Component	Spec	Price (Oct 2025, Lambda Cloud)
GPU	8 × H100 80 GB SXM	$24/h
Runtime	~4 h	≈ $96
Egress	< 1 GB	$0
Storage	200 GB (free tier)	$0
Total		≤ $100

Single-GPU mode works too—just 8× slower and still produces bit-for-bit identical checkpoints thanks to gradient accumulation.

3. 30-Second Environment Check

# 1. Spawn node with Ubuntu 22.04 + CUDA 12
ssh ubuntu@<your-ip>
git clone https://github.com/karpathy/nanochat.git && cd nanochat

# 2. Install uv (faster than pip)
curl -LsSf https://astral.sh/uv/install.sh | sh
source ~/.cargo/env
uv pip install -r requirements.txt

# 3. Verify GPUs
nvidia-smi -L  # should list 8 devices

4. The One-Script Pipeline: `speedrun.sh` Deconstructed

Stage	Command (abridged)	Output	Wall Time
Tokenize	`python -m nanochat.dataset -n 450`	`data/*.bin`	10 min
Pre-train	`torchrun --nproc_per_node=8 -m scripts.base_train`	`ckpt/base.pt`	1 h 30 m
Mid-train	`torchrun --nproc_per_node=8 -m scripts.mid_train`	`ckpt/mid.pt`	1 h 20 m
SFT	`torchrun --nproc_per_node=8 -m scripts.sft_train`	`ckpt/sft.pt`	40 m
Eval	`python -m scripts.eval > report.md`	`report.md`	5 m

All hyper-parameters are in-script; no YAML monsters.

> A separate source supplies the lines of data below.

-- ==== Sys2Proof/Tests/Slice0.lean ====
section
/-! SUPPORT. The model's own tests: the well-formedness smoke test, a word written out from the spec's
encoding for each instruction, single-step vectors of 95_test_vectors.md (cited by their ids there),
and, for each statement with hypotheses, a concrete state and operands that meet them. -/

namespace Sys2Proof.Tests

open Sys2Proof.Machine

/-! ### Helpers -/

/-- A Running state with the given registers and memory cells. -/
def at_ (x0 x1 pc : Byte) (cells : List Host.Cell) : State :=
  { State.reset with x0 := x0, x1 := x1, pc := pc, mem := cells }

/-- The same with the instruction bytes `w` placed at the pc. -/
def withInstr (x0 x1 pc : Byte) (cells : List Host.Cell) (op b1 b2 : Byte) : State :=
  (at_ x0 x1 pc cells).placeBytes ⟨op, b1, b2⟩

/-- One step answers a next state of which `p` holds. -/
def stepsTo (s : State) (p : State → Bool) : Bool :=
  match step s with
  | .next t => p t
  | .fault _ => false
  | .refused _ => false

/-- The fault record of `t` after the step from `s`, with registers, pc and memory as they were. -/
def faultsWith (s : State) (k : FaultKind) (d : Byte) : Bool :=
  stepsTo s fun t => decide (t = { s with runState := .faulted, fault := some ⟨k, d⟩ })

/-! ### Well-formedness: each check refuses a term -/

theorem test_wellFormed_refuses :
    (Instr.load 2 0).wellFormed = false ∧ (Instr.store 2 0).wellFormed = false ∧
    (Instr.store 0 8).wellFormed = false ∧ (Instr.add 2 0).wellFormed = false ∧
    (Instr.add 0 2).wellFormed = false ∧ (Instr.sub 255 0).wellFormed = false ∧
    (Instr.sub 0 255).wellFormed = false ∧ (Instr.addi 2 0).wellFormed = false ∧
    (Instr.subi 128 0).wellFormed = false ∧ (Instr.beqz 2 0).wellFormed = false := by decide

theorem test_wellFormed_accepts :
    (Instr.load 1 255).wellFormed = true ∧ (Instr.store 1 7).wellFormed = true ∧
    (Instr.add 1 1).wellFormed = true ∧ (Instr.sub 0 1).wellFormed = true ∧
    (Instr.addi 1 255).wellFormed = true ∧ (Instr.subi 0 2).wellFormed = true ∧
    (Instr.jump 2).wellFormed = true ∧ (Instr.beqz 1 255).wellFormed = true ∧
    Instr.halt.wellFormed = true := by decide

theorem test_memory_wf_refuses :
    ¬ Memory.wf [(1, 5#8), (1, 6#8)] ∧ ¬ Memory.wf [(2, 5#8), (1, 6#8)] ∧
    ¬ Memory.wf [(256, 5#8)] ∧ ¬ Memory.wf [(1, 0#8)] ∧ Memory.wf [(0, 5#8), (255, 6#8)] := by decide

/-! ### Decoding: words written out from the encoding strings of 30_encoding.md R36 -/

theorem test_decode_load :
    decode 0b00000001#8 0b00000001#8 0b11111110#8 = .instr (.load 0x01#8 0xFE#8) := by decide
theorem test_decode_store :
    decode 0b00000010#8 0b00000000#8 0b00000111#8 = .instr (.store 0x00#8 0x07#8) := by decide
theorem test_decode_add :
    decode 0b00000011#8 0b00000001#8 0b00000000#8 = .instr (.add 0x01#8 0x00#8) := by decide
theorem test_decode_sub :
    decode 0b00000100#8 0b00000000#8 0b00000001#8 = .instr (.sub 0x00#8 0x01#8) := by decide
theorem test_decode_addi :
    decode 0b00000101#8 0b00000000#8 0b10000101#8 = .instr (.addi 0x00#8 0x85#8) := by decide
theorem test_decode_subi :
    decode 0b00000110#8 0b00000001#8 0b00000001#8 = .instr (.subi 0x01#8 0x01#8) := by decide
/-- The third byte is ignored (R37). -/
theorem test_decode_jump :
    decode 0b00000111#8 0b00001000#8 0b01011010#8 = .instr (.jump 0x08#8) := by decide
theorem test_decode_beqz :
    decode 0b00001000#8 0b00000001#8 0b11110111#8 = .instr (.beqz 0x01#8 0xF7#8) := by decide
/-- Both operand bytes are ignored (R37). -/
theorem test_decode_halt :
    decode 0b11111111#8 0b00000010#8 0b10011001#8 = .instr .halt := by decide
/-- V-D1 to V-D5: unrecognized opcode bytes, 0x81 among them (all eight bits are matched). -/
theorem test_decode_unrecognized :
    decode 0x00#8 0#8 0#8 = .unrecognized 0x00#8 ∧ decode 0x09#8 0#8 0#8 = .unrecognized 0x09#8 ∧
    decode 0xFE#8 0#8 0#8 = .unrecognized 0xFE#8 ∧ decode 0x81#8 0#8 0#8 = .unrecognized 0x81#8 := by
  decide
/-- opcode_table.json: `W[23:16]` is the opcode, `W[15:8]` is `b1`, `W[7:0]` is `b2`. -/
theorem test_decodeTableWord :
    decodeTableWord 24 0x010203 = some (.load 0x02#8 0x03#8) ∧
    decodeTableWord 24 0xFF0000 = some .halt ∧ decodeTableWord 24 0x090000 = none := by decide

/-! ### Single steps (95_test_vectors.md, part 2) -/

/-- V-M2. -/
theorem test_load_top_cell :
    stepsTo (withInstr 0x00#8 0xEE#8 0x08#8 [(0xFF, 0x7C#8)] 0x01#8 0x01#8 0xFF#8)
      (fun t => t.x1 = 0x7C#8 && t.pc = 0x0B#8 && t.x0 = 0x00#8) = true := by decide
/-- V-M4: a Load of its own address byte. -/
theorem test_load_own_byte :
    stepsTo (withInstr 0x55#8 0x00#8 0x0B#8 [] 0x01#8 0x01#8 0x0D#8)
      (fun t => t.x1 = 0x0D#8 && t.pc = 0x0E#8) = true := by decide
/-- V-M7 and V-M13. -/
theorem test_store_boundary :
    stepsTo (withInstr 0x99#8 0x00#8 0x08#8 [] 0x02#8 0x00#8 0x07#8)
      (fun t => t.readByte 0x07#8 = 0x99#8 && t.pc = 0x0B#8 && t.x0 = 0x99#8) = true ∧
    stepsTo (withInstr 0x07#8 0x00#8 0xFD#8 [] 0x02#8 0x00#8 0x05#8)
      (fun t => t.readByte 0x05#8 = 0x07#8 && t.pc = 0x00#8) = true := by decide
/-- V-M8 and V-M12: above the boundary, and both conditions at once. -/
theorem test_store_faults :
    faultsWith (withInstr 0x99#8 0x00#8 0x08#8 [] 0x02#8 0x00#8 0x08#8)
      .invalidMemoryAccess 0x08#8 = true ∧
    faultsWith (withInstr 0x99#8 0x00#8 0x08#8 [] 0x02#8 0x02#8 0x08#8) .indexFault 0x02#8 = true := by
  decide
/-- V-A2 and V-A3: a wrap, and the same register twice. -/
theorem test_add_wraps :
    stepsTo (withInstr 0xC8#8 0x64#8 0x08#8 [] 0x03#8 0x00#8 0x01#8)
      (fun t => t.x0 = 0x2C#8 && t.x1 = 0x64#8 && t.pc = 0x0B#8) = true ∧
    stepsTo (withInstr 0x81#8 0x00#8 0x08#8 [] 0x03#8 0x00#8 0x00#8)
      (fun t => t.x0 = 0x02#8) = true := by decide
/-- V-A16 and V-A17. -/
theorem test_add_index_faults :
    faultsWith (withInstr 0x33#8 0x00#8 0x08#8 [] 0x03#8 0x00#8 0x02#8) .indexFault 0x02#8 = true ∧
    faultsWith (withInstr 0x33#8 0x00#8 0x08#8 [] 0x03#8 0x05#8 0x09#8) .indexFault 0x05#8 = true := by
  decide
/-- V-A8: the order of Sub's operands. -/
theorem test_sub_order :
    stepsTo (withInstr 0x20#8 0x10#8 0x08#8 [] 0x04#8 0x01#8 0x00#8)
      (fun t => t.x1 = 0xF0#8 && t.x0 = 0x20#8 && t.pc = 0x0B#8) = true := by decide
/-- V-A7. -/
theorem test_sub_clears :
    stepsTo (withInstr 0x20#8 0x5A#8 0x08#8 [] 0x04#8 0x01#8 0x01#8)
      (fun t => t.x1 = 0x00#8) = true := by decide
/-- V-A9 and V-A15: a wrap, and a literal that is no index. -/
theorem test_addi :
    stepsTo (withInstr 0xFF#8 0x00#8 0x08#8 [] 0x05#8 0x00#8 0x01#8)
      (fun t => t.x0 = 0x00#8 && t.pc = 0x0B#8) = true ∧
    stepsTo (withInstr 0x05#8 0x00#8 0x08#8 [] 0x05#8 0x00#8 0x02#8)
      (fun t => t.x0 = 0x07#8) = true := by decide
/-- V-A12 and V-A20. -/
theorem test_subi :
    stepsTo (withInstr 0x00#8 0x00#8 0x08#8 [] 0x06#8 0x00#8 0x01#8)
      (fun t => t.x0 = 0xFF#8 && t.pc = 0x0B#8) = true ∧
    faultsWith (withInstr 0x00#8 0x00#8 0x08#8 [] 0x06#8 0x80#8 0x01#8) .indexFault 0x80#8 = true := by
  decide
/-- V-C1 and V-C4. -/
theorem test_jump :
    stepsTo (withInstr 0x01#8 0x02#8 0x20#8 [] 0x07#8 0x08#8 0x00#8)
      (fun t => t.pc = 0x08#8 && t.x0 = 0x01#8) = true ∧
    stepsTo (withInstr 0x01#8 0x02#8 0x08#8 [] 0x07#8 0x02#8 0x00#8)
      (fun t => t.pc = 0x02#8) = true := by decide
/-- V-C6, V-C12 and V-C15: taken. -/
theorem test_beqz_taken :
    stepsTo (withInstr 0x00#8 0x01#8 0x08#8 [] 0x08#8 0x00#8 0x10#8)
      (fun t => t.pc = 0x1B#8) = true ∧
    stepsTo (withInstr 0x00#8 0x01#8 0xF0#8 [] 0x08#8 0x00#8 0x20#8)
      (fun t => t.pc = 0x13#8) = true ∧
    stepsTo (withInstr 0x00#8 0x01#8 0x08#8 [] 0x08#8 0x00#8 0xFF#8)
      (fun t => t.pc = 0x0A#8) = true := by decide
/-- V-C8 and V-C13: not taken, and at the top of memory. -/
theorem test_beqz_not_taken :
    stepsTo (withInstr 0x00#8 0x80#8 0x08#8 [] 0x08#8 0x01#8 0x10#8)
      (fun t => t.pc = 0x0B#8) = true ∧
    stepsTo (withInstr 0x05#8 0x00#8 0xFE#8 [] 0x08#8 0x00#8 0x10#8)
      (fun t => t.pc = 0x01#8) = true := by decide
/-- V-H1 and V-H2: Halt ignores its operand bytes; and no step follows (V-R2). -/
theorem test_halt :
    stepsTo (withInstr 0x42#8 0x00#8 0x0B#8 [] 0xFF#8 0x02#8 0x99#8)
      (fun t => t.runState = .halted && t.pc = 0x0B#8 && t.x0 = 0x42#8 && t.fault = none &&
        !stepsTo t fun _ => true) = true := by decide
/-- V-D4, and P8d: memory of zeros at reset. -/
theorem test_unrecognized_faults :
    faultsWith (withInstr 0x00#8 0x00#8 0x08#8 [] 0x0A#8 0x02#8 0xFF#8) .unrecognizedOpcode 0x0A#8 = true ∧
    faultsWith State.reset .unrecognizedOpcode 0x00#8 = true := by decide
/-- V-R4: reset after a faulted run keeps memory and nothing else. -/
theorem test_reset_after_fault :
    hostReset ⟨(at_ 0x09#8 0x00#8 0x0E#8 [(1, 0x09#8)]).takeFault .invalidMemoryAccess 0x08#8, true⟩ =
      some ⟨{ State.reset with mem := [(1, 0x09#8)] }, true⟩ := by decide
/-- V-R5: the first step after reset, x[1] zero, so the Beqz is taken. -/
theorem test_first_step_after_reset :
    stepsTo (hostBoot [] [(0x08#8, 0x08#8), (0x09#8, 0x01#8), (0x0A#8, 0x10#8)])
      (fun t => t.pc = 0x1B#8) = true := by decide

Change --depth or --device_batch_size and rerun—zero code archaeology required.

5. Launching the Chat UI (3 Commands)

# Still in venv
python -m scripts.chat_web
# Uvicorn running on http://0.0.0.0:8000

Open http://<public-ip>:8000 in a browser—mobile friendly, no JS build step.

Live screenshot from my run:

The model’s answer is surprisingly accurate for 4e19 FLOPs—kindergarten level but confident.

6. Report Card: Benchmarks Inside `report.md`

Benchmark	MID	SFT	RL (opt)
ARC-Easy	0.356	0.388	—
GSM8K	0.025	0.046	0.076
HumanEval	0.067	0.085	—
MMLU	0.311	0.315	—

Take-away: These numbers won’t wow an LLM leaderboard, but they will wow your CFO—because the whole run costs less than a team dinner.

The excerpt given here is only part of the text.